The American Sign Language Project

ASL Project Screen Shot

Brent Shiver (CDM MS ’04, PhD ’13), an advisory software engineer for IBM Accessibility, was profiled in the summer issue of DePaul Magazine. When Shiver was a student at DePaul, he helped with an animation project designed to facilitate communication between hearing and deaf populations. Learn more about the project below.

Many people can relate to the frustration of trying to communicate with someone who doesn’t speak the same language. Now imagine facing that problem every day as a person who mainly uses American Sign Language (ASL) to communicate with the hearing world.

A group of DePaul professors and students have undertaken a research project to help bridge this gap. The DePaul ASL Project combines computer technology and linguistics research to create an animated English-to-ASL translator as a way to better connect deaf and hearing populations.

The project began in 1998 when a deaf student approached School of Computing Professor Rosalee Wolfe hoping to develop better accessibility for deaf people, perhaps by hooking up speech recognition technology to video. “ASL is a fully developed linguistic system, and it’s completely different from spoken English. In terms of how the grammar works, it has parts of speech that we’ve never heard of in English,” Wolfe says. “I realized what would work better would be computer animation because it’s much more fluid and you could change its form more easily. Once you shoot video, it’s frozen for all time.”

Wolfe also realized that animating a figure signing ASL would be preferable to animating a figure speaking English and asking viewers to lip read. “So much of English is ambiguous when you look at the face. We have 44-45 phonemes [distinct units of sound that distinguish one word from another], but if you look at animation techniques, animators use between nine and 11 mouth shapes to represent those phonemes—so, for example, mat, bat and pat all look the same,” says Wolfe, who has been learning ASL through Columbia College Chicago’s interpreter training program.

The project has grown over 17 years, and the current online demo shows how the animated signer portrays different parts of the language; for example, the avatar moves her eyes or mouth differently to show “big” or “small” and points certain ways to indicate “he said” versus “she said.”

Associate Professor John McDonald notes that students have worked on a wide range of different aspects of the project, from math and programming to more artistic modeling of the character to studying how to design computer interfaces. “The project is quite amazing in terms of the breadth of different techniques that are required to attack the problem,” says McDonald.

One student who was involved with the project was Brent Shiver (CDM MS ’04, PhD ’13), who now works as an advisory software engineer for IBM Accessibility in Austin. Shiver, who became deaf at age two-and-a-half as a result of a bout of spinal meningitis, had experience with ASL and was willing to share his knowledge with hearing students and professors.

“We have to talk to students about the challenges that the deaf have in communicating and interacting with hearing people on a daily basis, and we also teach them about the importance of ASL as a part of deaf culture,” McDonald explains. “In that respect, Brent was an invaluable resource while he was here.

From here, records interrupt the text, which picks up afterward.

-- ==== Sys2Proof/Machine/Step.lean ====
section
/-! DEFINITION. Step.lean: one step of the block: the command at the front of the queue, or a cycle of the time clock. -/

namespace Sys2Proof.Machine

/-- The state without its queue of commands. -/
def State.withPending (s : State) (q : List Instr) : State := { s with pending := q }

/-- One step: the front command with the queue's rest; on an empty queue one time-clock cycle passes (R422, R423), and the clocks of
the fabric tick (R44, R46, R72; notes/assumptions/11.md). -/
def step (s : State) : Host.Outcome State Fault Refusal :=
  match s.pending with
  | [] => .next (s.advance 1).fabricTick
  | c :: rest => exec c (s.withPending rest)

/-- The command that a word spells put at the front of the queue; unchanged where it spells none. -/
def State.withFetchWord (s : State) (nbits w : Nat) : State :=
  match Sys2Proof.decodeTableWord nbits w with
  | some c => s.withPending (c :: s.pending)
  | none => s

end Sys2Proof.Machine
end

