/-- R111, R112, R114, R115, R116, R161: a queue of a block, or a crossing FIFO, takes a word unless FULL and gives one unless EMPTY; a refused write
sets OVF, a refused read UDF, and neither changes what is stored. -/
def QueueWritesAndReads : Prop :=
  ∀ (q : QueueId) (c : QCfg) (s : State), s.qCfg q = some c →
  let x := s.queue q
  (∀ data, s.queueOn q false = true → x.rstW = false → x.full c = false → Completes (.queueWrite q data) s (fun t =>
    t.queue q = { x with wp := (x.wp + 1) % c.cap, wrCount := x.wrCount + 1, toRd := x.toRd + 1, ovf := false } ∧
    (∀ (k : Fin 32) (b : Fin 256), q = .block k b → (s.act.bmCfg (k.val * 256 + b.val)).ecc = false →
      (s.act.bmCfg (k.val * 256 + b.val)).casc ≤ 1 →
      let sh := (s.act.bmCfg (k.val * 256 + b.val)).shapeA
      let p := portPlace sh (x.wp % shapeDepth sh)
      ((t.bmWord k b p.1).bits >>> p.2) &&& beMask sh 0xFF = data &&& beMask sh 0xFF ∧
      WordsBut k b p.1 s t ∧ Only [.fab] s t) ∧
    (∀ k d i, q = .crossing k d i →
      Tbl.get (fun _ => 0) t.fab.entries (16 * crossKey k d i + x.wp % 16) = data.setWidth 36 ∧ WordsSame s t ∧ Only [.fab] s t))) ∧
  (∀ data, s.queueOn q false = true → x.rstW = false → x.full c = true → Completes (.queueWrite q data) s (fun t =>
    t.queue q = { x with ovf := true } ∧ WordsSame s t ∧
    (∀ k b, q = .block k b → t.flag (R.BM_QSTAT k b) F.BM_QSTAT_OVF = true ∧ RegsBut [R.BM_QSTAT k b] s t) ∧
    Only [.fab, .csr] s t)) ∧
  (s.queueOn q true = true → x.rstR = false → x.empty c = false → c.fwft = false → Completes (.queueRead q) s (fun t =>
    t.queue q = { x with rp := (x.rp + 1) % c.cap, rdCount := x.rdCount - 1, toWr := x.toWr + 1, udf := false,
                         dout := some (s.queueFetch q x.rp).1.1, sbe := (s.queueFetch q x.rp).1.2.1,
                         dbe := (s.queueFetch q x.rp).1.2.2 } ∧ WordsSame s t)) ∧
  (s.queueOn q true = true → x.rstR = false → x.empty c = false → c.fwft = true → Completes (.queueRead q) s (fun t =>
    (t.queue q).rdCount = x.rdCount - 1 ∧ (t.queue q).toWr = x.toWr + 1 ∧ (t.queue q).udf = false ∧
    (∀ w rest, x.buf.tail = w :: rest → (t.queue q).dout = some w.1) ∧ WordsSame s t)) ∧
  (s.queueOn q true = true → x.rstR = false → x.empty c = true → Completes (.queueRead q) s (fun t =>
    t.queue q = { x with udf := true } ∧ WordsSame s t ∧
    (∀ k b, q = .block k b → t.flag (R.BM_QSTAT k b) F.BM_QSTAT_UDF = true ∧ RegsBut [R.BM_QSTAT k b] s t) ∧
    Only [.fab, .csr] s t))

/-- R114, R116, R117, R118, R119: an operation of one side reaches the other side's count at an edge of that side's running clock; RST puts pointers
and counts to 0 and keeps what is stored; once GSR is released each side leaves reset where its clock runs, in SYNC mode both
together; with GSR asserted neither does. -/
def QueueCrossingsAndResets : Prop :=
  (∀ (q : QueueId) (c : QCfg) (s : State), s.qCfg q = some c →
    let x := s.queue q
    (s.qRuns c true = true → x.toRd ≠ 0 → Completes (.queueCrossing q true) s (fun t =>
      (t.queue q).toRd = x.toRd - 1 ∧ (t.queue q).rdCount = x.rdCount + 1 ∧ (t.queue q).wp = x.wp ∧
      (t.queue q).wrCount = x.wrCount ∧ WordsSame s t)) ∧
    (s.qRuns c false = true → x.toWr ≠ 0 → Completes (.queueCrossing q false) s (fun t =>
      t.queue q = { x with toWr := x.toWr - 1, wrCount := x.wrCount - 1 } ∧ WordsSame s t ∧ Only [.fab] s t)) ∧
    (s.qRuns c true = false ∨ x.toRd = 0 → exec (.queueCrossing q true) s = .next s) ∧
    (∀ side, s.fab.gsr = false → s.qRuns c side = true → Completes (.queueResetRelease q side) s (fun t =>
      t.queue q = { x with rst := false, rstW := x.rstW && side && !c.sync, rstR := x.rstR && !side && !c.sync } ∧
      Only [.fab] s t)) ∧
    (∀ side, s.fab.gsr = true ∨ s.qRuns c side = false → exec (.queueResetRelease q side) s = .next s)) ∧
  (∀ (q : QueueId) (s : State), Completes (.queueReset q) s (fun t =>
    t.queue q = { Queue.reset with rst := true, dout := (s.queue q).dout } ∧ WordsSame s t ∧ Only [.fab] s t))

end Sys2Proof
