-- ==== Sys2Proof/Laws/Tbl.lean ====
section
/-! SUPPORT. Tbl.lean: what reading a sparse table, a set or a field gives after it has been written, and that the
canonical form is kept. -/

namespace Sys2Proof

/-- Reading a key that was erased gives its default. -/
theorem Tbl.get_erase_same {α : Type} (d : Nat → α) (t : Tbl α) (k : Nat) : Tbl.get d (Tbl.erase t k) k = d k := by
  induction t with
  | nil => rfl
  | cons p r ih =>
    obtain ⟨a, v⟩ := p
    by_cases h : a = k
    · simpa [Tbl.erase, h] using ih
    · simpa [Tbl.erase, List.filter_cons, h, Tbl.get] using ih

/-- Erasing a key leaves every other key's value. -/
theorem Tbl.get_erase_other {α : Type} (d : Nat → α) (t : Tbl α) (k j : Nat) (h : j ≠ k) :
    Tbl.get d (Tbl.erase t k) j = Tbl.get d t j := by
  induction t with
  | nil => rfl
  | cons p r ih =>
    obtain ⟨a, v⟩ := p
    by_cases ha : a = k
    · have : ¬ a = j := fun e => h (e ▸ ha)
      simpa [Tbl.erase, ha, Tbl.get, Ne.symm h] using ih
    · simp only [Tbl.erase] at ih
      simp [Tbl.erase, ha, Tbl.get, ih]

/-- An inserted key that was not listed reads as the value inserted. -/
theorem Tbl.get_insert_same {α : Type} (d : Nat → α) (t : Tbl α) (k : Nat) (v : α) (h : ∀ p ∈ t, p.1 ≠ k) :
    Tbl.get d (Tbl.insert k v t) k = v := by
  induction t with
  | nil => simp [Tbl.insert, Tbl.get]
  | cons p r ih =>
    obtain ⟨a, w⟩ := p
    have ha : a ≠ k := h (a, w) (by simp)
    have hr : ∀ p ∈ r, p.1 ≠ k := fun p hp => h p (by simp [hp])
    by_cases hk : k < a
    · simp [Tbl.insert, hk, Tbl.get]
    · simp [Tbl.insert, hk, Tbl.get, ha, ih hr]

/-- An insertion leaves every other key's value. -/
theorem Tbl.get_insert_other {α : Type} (d : Nat → α) (t : Tbl α) (k j : Nat) (v : α) (h : j ≠ k) :
    Tbl.get d (Tbl.insert k v t) j = Tbl.get d t j := by
  induction t with
  | nil => simp [Tbl.insert, Tbl.get, Ne.symm h]
  | cons p r ih =>
    obtain ⟨a, w⟩ := p
    by_cases hk : k < a <;> simp [Tbl.insert, hk, Tbl.get, ih, Ne.symm h]

/-- Reading what was written. -/
@[simp] theorem Tbl.get_set_same {α : Type} [DecidableEq α] (d : Nat → α) (t : Tbl α) (k : Nat) (v : α) :
    Tbl.get d (Tbl.set d t k v) k = v := by
  unfold Tbl.set
  split
  · next h => rw [Tbl.get_erase_same, h]
  · exact Tbl.get_insert_same d _ k v (by simp [Tbl.erase])

/-- A write leaves every other key's value. -/
theorem Tbl.get_set_other {α : Type} [DecidableEq α] (d : Nat → α) (t : Tbl α) (k j : Nat) (v : α) (h : j ≠ k) :
    Tbl.get d (Tbl.set d t k v) j = Tbl.get d t j := by
  unfold Tbl.set
  split
  · exact Tbl.get_erase_other d t k j h
  · rw [Tbl.get_insert_other d _ k j v h, Tbl.get_erase_other d t k j h]

/-- Both at once. -/
theorem Tbl.get_set {α : Type} [DecidableEq α] (d : Nat → α) (t : Tbl α) (k j : Nat) (v : α) :
    Tbl.get d (Tbl.set d t k v) j = if j = k then v else Tbl.get d t j := by
  by_cases h : j = k
  · subst h; simp
  · simp [h, Tbl.get_set_other d t k j v h]

/-- A filtered table keeps the canonical form. -/
theorem Tbl.wf_filter {α : Type} [DecidableEq α] (d : Nat → α) (t : Tbl α) (p : Nat × α → Bool) (h : Tbl.wf d t) :
    Tbl.wf d (t.filter p) :=
  ⟨h.1.filter p, fun q hq => h.2 q (List.mem_filter.mp hq).1⟩

/-- The members of an insertion. -/
theorem Tbl.mem_insert {α : Type} (t : Tbl α) (k : Nat) (v : α) (p : Nat × α) :
    p ∈ Tbl.insert k v t ↔ p = (k, v) ∨ p ∈ t := by
  induction t with
  | nil => simp [Tbl.insert]
  | cons q r ih =>
    obtain ⟨a, w⟩ := q
    by_cases hk : k < a
    · simp [Tbl.insert, hk]
    · simp only [Tbl.insert, hk, if_false, List.mem_cons, ih]
      tauto

/-- Inserting an unlisted key keeps the keys strictly rising. -/
theorem Tbl.pairwise_insert {α : Type} (t : Tbl α) (k : Nat) (v : α) (hn : ∀ p ∈ t, p.1 ≠ k)
    (h : t.Pairwise (fun p q => p.1 < q.1)) : (Tbl.insert k v t).Pairwise (fun p q => p.1 < q.1) := by
  induction t with
  | nil => simp [Tbl.insert]
  | cons q r ih =>
    obtain ⟨a, w⟩ := q
    have hr := (List.pairwise_cons.mp h)
    by_cases hk : k < a
    · simp only [Tbl.insert, hk, if_true, List.pairwise_cons]
      exact ⟨fun p hp => by
        rcases List.mem_cons.mp hp with rfl | hp
        · exact hk
        · exact lt_trans hk (hr.1 p hp), hr.1, hr.2⟩
    · simp only [Tbl.insert, hk, if_false, List.pairwise_cons]
      refine ⟨fun p hp => ?_, ih (fun p hp => hn p (by simp [hp])) hr.2⟩
      rcases (Tbl.mem_insert r k v p).mp hp with rfl | hp
      · have := hn (a, w) (by simp); simp only at this ⊢; omega
      · exact hr.1 p hp

/-- A write keeps the canonical form. -/
theorem Tbl.wf_set {α : Type} [DecidableEq α] (d : Nat → α) (t : Tbl α) (k : Nat) (v : α) (h : Tbl.wf d t) :
    Tbl.wf d (Tbl.set d t k v) := by
  have he : Tbl.wf d (Tbl.erase t k) := Tbl.wf_filter d t _ h
  unfold Tbl.set
  split
  · exact he
  · next hv =>
    refine ⟨Tbl.pairwise_insert _ k v (by simp [Tbl.erase]) he.1, fun p hp => ?_⟩
    rcases (Tbl.mem_insert _ k v p).mp hp with rfl | hp
    · exact hv
    · exact he.2 p hp

/-- The members of a set after an addition. -/
@[simp] theorem NSet.mem_add (t : NSet) (n k : Nat) : k ∈ NSet.add t n ↔ k = n ∨ k ∈ t := by
  have hi : ∀ l : NSet, k ∈ NSet.insert n l ↔ k = n ∨ k ∈ l := by
    intro l
    induction l with
    | nil => simp [NSet.insert]
    | cons a r ih =>
      by_cases h : n < a
      · simp [NSet.insert, h]
      · simp only [NSet.insert, h, if_false, List.mem_cons, ih]; tauto
  unfold NSet.add
  rw [hi]
  simp only [NSet.del, List.mem_filter, bne_iff_ne, ne_eq]
  tauto

/-- The members of a set after a removal. -/
@[simp] theorem NSet.mem_del (t : NSet) (n k : Nat) : k ∈ NSet.del t n ↔ k ∈ t ∧ k ≠ n := by
  simp [NSet.del]

/-- Bit `j` of a word after a field has been written. -/
theorem Word.getLsbD_fput (v : Word) (f : Fld) (n j : Nat) (hj : j < 32) :
    (Word.fput v f n).getLsbD j = if f.lo ≤ j ∧ j < f.lo + f.w then n.testBit (j - f.lo) else v.getLsbD j := by
  have hm : f.mask.getLsbD j = decide (f.lo ≤ j ∧ j < f.lo + f.w) := by
    unfold Fld.mask
    rw [BitVec.getLsbD_ofNat, Nat.mul_comm, Nat.testBit_two_pow_mul, Nat.testBit_two_pow_sub_one]
    by_cases h1 : f.lo ≤ j <;> by_cases h2 : j < f.lo + f.w
    · have : j - f.lo < f.w := by omega
      simp [h1, h2, this, hj]
    · have : ¬ j - f.lo < f.w := by omega
      simp [h1, h2, this]
    · simp [h1]
    · simp [h1]
  unfold Word.fput
  rw [BitVec.getLsbD_or, BitVec.getLsbD_and, BitVec.getLsbD_not, hm, BitVec.getLsbD_ofNat, Nat.mul_comm,
    Nat.testBit_two_pow_mul, Nat.testBit_mod_two_pow]
  by_cases h1 : f.lo ≤ j <;> by_cases h2 : j < f.lo + f.w
  · have : j - f.lo < f.w := by omega
    simp [h1, h2, this, hj]
  · have : ¬ j - f.lo < f.w := by omega
    simp [h1, h2, this, hj]
  · simp [h1, hj]
  · simp [h1, hj]

/-- Bit `k` of a field. -/
theorem Word.testBit_fget (v : Word) (f : Fld) (k : Nat) :
    (Word.fget v f).testBit k = (decide (k < f.w) && v.getLsbD (f.lo + k)) := by
  rw [Word.fget, Nat.testBit_mod_two_pow, Nat.testBit_shiftRight, BitVec.testBit_toNat]

/-- A field that lies in the word reads as it was written. -/
theorem Word.fget_fput_same (v : Word) (f : Fld) (n : Nat) (h : f.lo + f.w ≤ 32) :
    Word.fget (Word.fput v f n) f = n % 2 ^ f.w := by
  apply Nat.eq_of_testBit_eq
  intro k
  rw [Word.testBit_fget, Nat.testBit_mod_two_pow]
  by_cases hk : k < f.w
  · rw [Word.getLsbD_fput _ _ _ _ (by omega)]
    simp [hk]
  · simp [hk]

/-- Writing a field leaves a field apart from it. -/
theorem Word.fget_fput_apart (v : Word) (f g : Fld) (n : Nat) (h : g.lo + g.w ≤ f.lo ∨ f.lo + f.w ≤ g.lo)
    (hg : g.lo + g.w ≤ 32) : Word.fget (Word.fput v f n) g = Word.fget v g := by
  apply Nat.eq_of_testBit_eq
  intro k
  rw [Word.testBit_fget, Word.testBit_fget]
  by_cases hk : k < g.w
  · rw [Word.getLsbD_fput _ _ _ _ (by omega)]
    have : ¬ (f.lo ≤ g.lo + k ∧ g.lo + k < f.lo + f.w) := by omega
    simp [this]
  · simp [hk]

end Sys2Proof
end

He was incredibly generous with his time in terms of both helping other students learn ASL and helping them understand how to approach parts of it in order to animate it.”

The project doesn’t just aim to create a passable facsimile of sign language—the goal is to create a lifelike animation. “When we started many years ago, the first reaction [from ASL speakers] was, ‘Well, I can understand it, but it’s very robotic,’” McDonald says. “Over the years we’ve been working very hard to incorporate more natural motion into the signer.”

In addition to classroom work, students collaborate with faculty members on research and are involved at all levels in presenting their work. McDonald, Wolfe and PhD students presented at a workshop on sign language avatars in Paris in April and will be presenting in Los Angeles in August. The PhD students are also assisting with a presentation that faculty will be giving at the Theoretical Issues in Sign Language Research conference in Melbourne, Australia, in January 2016.

“We could not have accomplished this work at any other university,” Wolfe says. “DePaul has a unique environment in that there’s such deep-rooted set of values regarding the dignity of the individual and equal access for all, and I believe that’s what has made this work possible.”